WORK TASK:
Start at the first line of the material. Repeat each line exactly through the one containing "if s.holds p", then stop.
(DATA EXTRACTS)
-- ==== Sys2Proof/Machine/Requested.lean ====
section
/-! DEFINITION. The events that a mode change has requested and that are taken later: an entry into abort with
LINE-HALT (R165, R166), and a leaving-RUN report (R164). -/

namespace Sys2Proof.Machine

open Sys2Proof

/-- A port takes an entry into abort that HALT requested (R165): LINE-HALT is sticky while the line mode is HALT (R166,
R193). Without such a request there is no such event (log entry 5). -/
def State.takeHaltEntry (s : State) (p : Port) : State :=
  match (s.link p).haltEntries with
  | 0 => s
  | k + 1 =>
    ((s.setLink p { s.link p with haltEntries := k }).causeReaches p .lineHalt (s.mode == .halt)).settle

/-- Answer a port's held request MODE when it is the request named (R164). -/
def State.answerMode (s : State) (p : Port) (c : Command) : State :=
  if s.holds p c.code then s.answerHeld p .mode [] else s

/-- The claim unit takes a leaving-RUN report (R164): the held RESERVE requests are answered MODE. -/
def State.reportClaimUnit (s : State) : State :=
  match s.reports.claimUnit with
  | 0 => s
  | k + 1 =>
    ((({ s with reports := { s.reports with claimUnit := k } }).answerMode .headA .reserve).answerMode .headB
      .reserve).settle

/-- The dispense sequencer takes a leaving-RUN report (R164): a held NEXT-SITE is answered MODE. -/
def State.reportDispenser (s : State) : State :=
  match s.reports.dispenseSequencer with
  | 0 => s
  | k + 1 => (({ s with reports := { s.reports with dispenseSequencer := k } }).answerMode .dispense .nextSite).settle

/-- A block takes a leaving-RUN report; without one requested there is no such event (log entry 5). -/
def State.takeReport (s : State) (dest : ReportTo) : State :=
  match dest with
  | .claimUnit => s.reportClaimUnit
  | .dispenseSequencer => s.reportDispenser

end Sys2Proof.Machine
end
(End DATA EXTRACTS)
SOLUTION FOR THIS EXERCISE:
-- ==== Sys2Proof/Machine/Requested.lean ====
section
/-! DEFINITION. The events that a mode change has requested and that are taken later: an entry into abort with
LINE-HALT (R165, R166), and a leaving-RUN report (R164). -/

namespace Sys2Proof.Machine

open Sys2Proof

/-- A port takes an entry into abort that HALT requested (R165): LINE-HALT is sticky while the line mode is HALT (R166,
R193). Without such a request there is no such event (log entry 5). -/
def State.takeHaltEntry (s : State) (p : Port) : State :=
  match (s.link p).haltEntries with
  | 0 => s
  | k + 1 =>
    ((s.setLink p { s.link p with haltEntries := k }).causeReaches p .lineHalt (s.mode == .halt)).settle

/-- Answer a port's held request MODE when it is the request named (R164). -/
def State.answerMode (s : State) (p : Port) (c : Command) : State :=
  if s.holds p c.code then s.answerHeld p .mode [] else s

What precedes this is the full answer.